Der Dienstag im Überblick Russland, das Öl und das Geld

Liebe Leserin, lieber Leser,

jeden Abend fassen wir die wichtigsten Wirtschaftsnews des Tages zusammen. Heute mit den Auswirkungen eines Energieembargos auf Deutschland, der Frage, was Vermögensverwalter jetzt machen, und einem Blick auf die Stars der Dealmaker-Szene.

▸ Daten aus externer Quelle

/-- 44_renderer.md R227, R228: the collision bits of the line. A sprite's sprite-sprite bit is set exactly if at some pixel
of the line it and another sprite are opaque; its sprite-background bit exactly if at some pixel it is opaque over a
foreground pixel. Neither looks at the border or the priority. Where a sprite is opaque, and its colour there, is R221 to
R223. -/
def Obligations.CollisionBitsOfALine : Prop :=
  ∀ s : State, ∃ t, exec .eventDrawLine s = .next t ∧
    let s1 := latchIdle (updateVerticalBorder s)
    (∀ i : SpriteNo,
      (t.lineCollisions.1.getLsbD i.val = true ↔
        ∃ x, x < 8 * s.cfg.cpl ∧ (s1.spritePixel (s1.renderAt x) i x).isSome = true ∧
          ∃ j, j ≠ i ∧ (s1.spritePixel (s1.renderAt x) j x).isSome = true) ∧
      (t.lineCollisions.2.getLsbD i.val = true ↔
        ∃ x, x < 8 * s.cfg.cpl ∧ (s1.spritePixel (s1.renderAt x) i x).isSome = true ∧ (s1.gfxPixel x).2 = true)) ∧
    ∀ (i : SpriteNo) (x : Nat) (regs : RenderRegs),
      let left : Int := s.cfg.displayX0 - 24 + (s.reg (BitVec.ofNat 6 (2 * i.val))).toNat +
        if (s.reg 0x10).getLsbD i.val then 256 else 0
      let n : Int := x - left
      let expanded := (s.reg 0x1D).getLsbD i.val
      let j := if expanded then n.toNat / 2 else n.toNat
      let d := s.sprites[i].data
      let hi := d.getLsbD (23 - 2 * (j / 2))
      let lo := d.getLsbD (22 - 2 * (j / 2))
      s1.spritePixel regs i x =
        if s.spriteDmaMask.getLsbD i.val = true ∧ 0 ≤ n ∧ n < (if expanded then 48 else 24) then
          if (s.reg 0x1C).getLsbD i.val then
            (if hi then (if lo then some regs.spriteMc[1] else some regs.spriteColor[i])
              else if lo then some regs.spriteMc[0] else none)
          else if d.getLsbD (23 - j) then some regs.spriteColor[i] else none
        else none

/-- The colour and foreground bit of a pixel in each of the nine modes (44_renderer.md R209 to R217). -/
def Obligations.ModePixelsFollowTheModes : Prop :=
  ∀ (g c : Byte) (k : Colour) (b : Nat) (r : RenderRegs), b < 8 →
    let bit := g.getLsbD (7 - b)
    let hi := g.getLsbD (7 - 2 * (b / 2))
    let lo := g.getLsbD (6 - 2 * (b / 2))
    let b0 := r.background[0]
    modePixel .normalText g c k b r = (if bit then (k, true) else (b0, false)) ∧
    modePixel .multicolorText g c k b r =
      (if k.getLsbD 3 then
        (if hi then (if lo then (k &&& 7, true) else (r.background[2], true))
          else if lo then (r.background[1], false) else (b0, false))
       else if bit then (k &&& 7, true) else (b0, false)) ∧
    modePixel .hiresBitmap g c k b r = (if bit then (c.extractLsb' 4 4, true) else (c.extractLsb' 0 4, false)) ∧
    modePixel .multicolorBitmap g c k b r =
      (if hi then (if lo then (k, true) else (c.extractLsb' 0 4, true))
        else if lo then (c.extractLsb' 4 4, false) else (b0, false)) ∧
    modePixel .extendedText g c k b r =
      (if bit then (k, true) else (r.background.getD (c.toNat / 64) 0, false)) ∧
    modePixel .illegalText g c k b r = (0, if k.getLsbD 3 then hi else bit) ∧
    modePixel .illegalBitmap1 g c k b r = (0, bit) ∧
    modePixel .illegalBitmap2 g c k b r = (0, hi) ∧
    modePixel .idle g c k b r = (if bit then (0, true) else (b0, false))

/-- A queued change governs the line from its trigger X on and no pixel left of it, and the next line as a whole
(40_register_file.md R130, 44_renderer.md R203, R204). -/
def Obligations.DeferredChangeTakesEffectAtItsX : Prop :=
  ∀ (s : State) (v : TargetValue) (x : Int),
    (addChange v s).renderAt x =
        (if s.triggerX s.clk ≤ x then (s.renderAt x).assign v else s.renderAt x) ∧
      (addChange v s).renderEnd = s.renderEnd.assign v ∧
      addChange v s = { s with changes := s.changes ++ [⟨s.triggerX s.clk, v⟩] }

/-- 44_renderer.md R208: the cache has no observable effect. Two states that differ only in the cache (and the dirty
range, which is no output) answer every operation alike, and go on differing only there. -/
def Obligations.CacheIsNeverObservable : Prop :=
  ∀ (i : Instr) (s : State), eraseOutcome (exec i s) = eraseOutcome (exec i s.eraseCache)

/-! Host operations. -/

/-- 60_exceptions.md R264: the first LIGHTPEN_TRIGGER of a frame latches the position and raises `ILP`; a second changes
nothing. -/
def Obligations.LightpenLatchesOncePerFrame : Prop :=
  FlushedResult 0 .eventLightpenTrigger fun s =>
    if s.lightPen.triggered then s
    else { s with
      lightPen := {
        triggered := true
        x := BitVec.ofInt 8 ((s.triggerX s.clk - s.cfg.displayX0 + 24) % 512 / 2)
        y := BitVec.ofNat 8 s.lineNow }
      irqStatus := s.irqStatus ||| 0x08#8
      irqLine := irqRequest (s.irqStatus ||| 0x08#8) (s.reg 0x1A) }

/-- 70_reset_and_hazards.md R286 with the values of 10_state.md R36: RESET completes on every state without a flush; it
keeps the CPU clock, colour RAM, the bank selectors and the RAM base, and (the model's choice, log 20) the outputs that
no row of R36 names, the memories' contents and what is still in the inbox. -/
def Obligations.ResetGivesTheResetValues : Prop :=
  ∀ s : State, ∃ t, exec .eventReset s = .next t ∧
    t = { State.reset with
      cfg := s.cfg
      clk := s.clk
      clkOrigin := s.clk
      fetchClk := s.clk + BitVec.ofNat 32 s.cfg.fetchCycle
      drawClk := s.clk + BitVec.ofNat 32 (if 0 < s.cfg.drawCycle then s.cfg.drawCycle else s.cfg.cpl)
      rasterIrqClk := s.clk + BitVec.ofNat 32 s.cfg.frame
      spriteFetchBase := s.clk
      colorRam := s.colorRam
      vbankPhi1 := s.vbankPhi1
      vbankPhi2 := s.vbankPhi2
      ramBaseOffset := s.ramBaseOffset
      lineStart := { RenderRegs.reset with
        screenBase := s.vbankPhi1, charBase := s.vbankPhi1, bitmapBase := s.vbankPhi1 }
      borderTop := s.cfg.top24
      borderBottom := s.cfg.bottom24
      ram := s.ram
      chargen := s.chargen
      romh := s.romh
      memoryTime := s.memoryTime
      ultimax := s.ultimax
      readData := s.readData
      lines := s.lines
      log := s.log
      snapshotOut := s.snapshotOut
      lineCollisions := s.lineCollisions
      dirtyRange := s.dirtyRange
      inbox := s.inbox
      operands := s.operands
      draws := s.draws }

/-- The machine right after power-up is a state that a further RESET leaves as it is (70_reset_and_hazards.md R285: creation
gives every field its reset value and is followed by a RESET). -/
def Obligations.ResetOfTheResetState : Prop := exec .eventReset State.reset = .next State.reset

/-- 45_snapshot.md R244, R242, R243: SNAPSHOT_WRITE is an ADVANCE whose result, held in `snapshotOut` (log 18), is the
version and the body of the state ADVANCE left, and nothing else is changed; with no alarm due ADVANCE changes nothing.
The body has 1223 bytes: every field of R242 at its offset, a wider field least significant byte first, the registers as
stored, by address (30_encoding.md R64, log 7). -/
def Obligations.SnapshotWriteGivesTheBody : Prop :=
  let written := fun s : State =>
    { s with snapshotOut := some { version := s.cfg.snapshotVersion, body := s.body } }
  (∀ s s1 : State, exec .eventAdvance s = .next s1 → exec .eventSnapshotWrite s = .next (written s1)) ∧
    (∀ (s : State) (e : Fault), exec .eventAdvance s = .fault e → exec .eventSnapshotWrite s = .fault e) ∧
    (∀ s : State, s.allQuiet → exec .eventSnapshotWrite s = .next (written s)) ∧
    ∀ s : State,
      let flag := fun b : Bool => if b then 1#8 else 0#8
      s.body.length = 1223 ∧
      s.body[0]? = some (flag s.allowBadLines) ∧ s.body[1]? = some (flag s.badLine) ∧
      s.body[2]? = some (flag s.blank) ∧
      (∀ c : Fin 40, s.body[3 + c.val]? = some s.cbuf[c] ∧ s.body[1071 + c.val]? = some s.vbuf[c]) ∧
      (∀ k : Fin 1024, s.body[43 + k.val]? = some (s.colorByte (BitVec.ofNat 10 k.val))) ∧
      s.body[1067]? = some (flag s.idleState) ∧ s.body[1068]? = some (flag s.lightPen.triggered) ∧
      s.body[1069]? = some s.lightPen.x ∧ s.body[1070]? = some s.lightPen.y ∧
      s.body[1111]? = some s.newSpriteDmaMask ∧
      (∀ k : Fin 4, s.body[1112 + k.val]? = some (s.ramBaseOffset.extractLsb' (8 * k.val) 8)) ∧
      s.body[1116]? = some (BitVec.ofNat 8 s.cycleNow) ∧
      (∀ k : Fin 2, s.body[1117 + k.val]? = some (BitVec.ofNat 8 (s.lineNow / 256 ^ k.val))) ∧
      (∀ a : RegAddr, s.body[1119 + a.toNat]? =
        some (s.cfg.busByte (s.cfg.registerAt a) (s.reg (s.cfg.registerAt a)))) ∧
      s.body[1183]? = some s.spriteBackgroundCollisions ∧ s.body[1184]? = some s.spriteDmaMask ∧
      s.body[1185]? = some s.spriteSpriteCollisions ∧
      (∀ k : Fin 2, s.body[1186 + k.val]? = some (s.vbankPhi1.extractLsb' (8 * k.val) 8) ∧
        s.body[1188 + k.val]? = some (BitVec.ofNat 8 (s.memCounter.toNat / 256 ^ k.val)) ∧
        s.body[1191 + k.val]? = some (BitVec.ofNat 8 (s.memptr.toNat / 256 ^ k.val))) ∧
      s.body[1190]? = some s.memCounterInc ∧ s.body[1193]? = some s.irqStatus ∧
      (∀ i : SpriteNo, s.body[1194 + 3 * i.val]? = some (s.sprites[i].memptr.setWidth 8) ∧
        s.body[1195 + 3 * i.val]? = some (s.sprites[i].memptrInc.setWidth 8) ∧
        s.body[1196 + 3 * i.val]? = some (flag s.sprites[i].expFlag)) ∧
      (∀ k : Fin 4, s.body[1218 + k.val]? = some ((s.fetchClk - s.clk).extractLsb' (8 * k.val) 8)) ∧
      s.body[1222]? = some (match s.fetchIdx with
        | .fetchMatrix => 0#8
        | .checkSpriteDma => 1#8
        | .fetchSprite => 2#8)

Jeden Tag überweist Europa derzeit mehr als 600 Millionen Euro für Öl und Gas nach Russland – und hält auch damit die russische Kriegsmaschinerie am Laufen, die in der Ukraine eine immer größere humanitäre Katastrophe anrichtet. Eine Blockade der Energielieferungen würde Russlands Präsident Wladimir Putin hart treffen, doch klar ist: Besonders für Deutschland wäre die Belastung ebenfalls groß. Kanzler Olaf Scholz (SPD) hat gestern verkündet, dass er keine Möglichkeit sieht, auf Energie aus Russland zu verzichten. Doch bleibt es dabei? Die Vereinigten Staaten kündigten heute an, die Energieimporte aus Russland zu stoppen. Die Nationale Akademie der Wissenschaften Leopoldina schreibt zudem in einer aktuellen Analyse, die Auswirkungen eines kurzfristigen Embargos für Gas aus Russland seien "handhabbar".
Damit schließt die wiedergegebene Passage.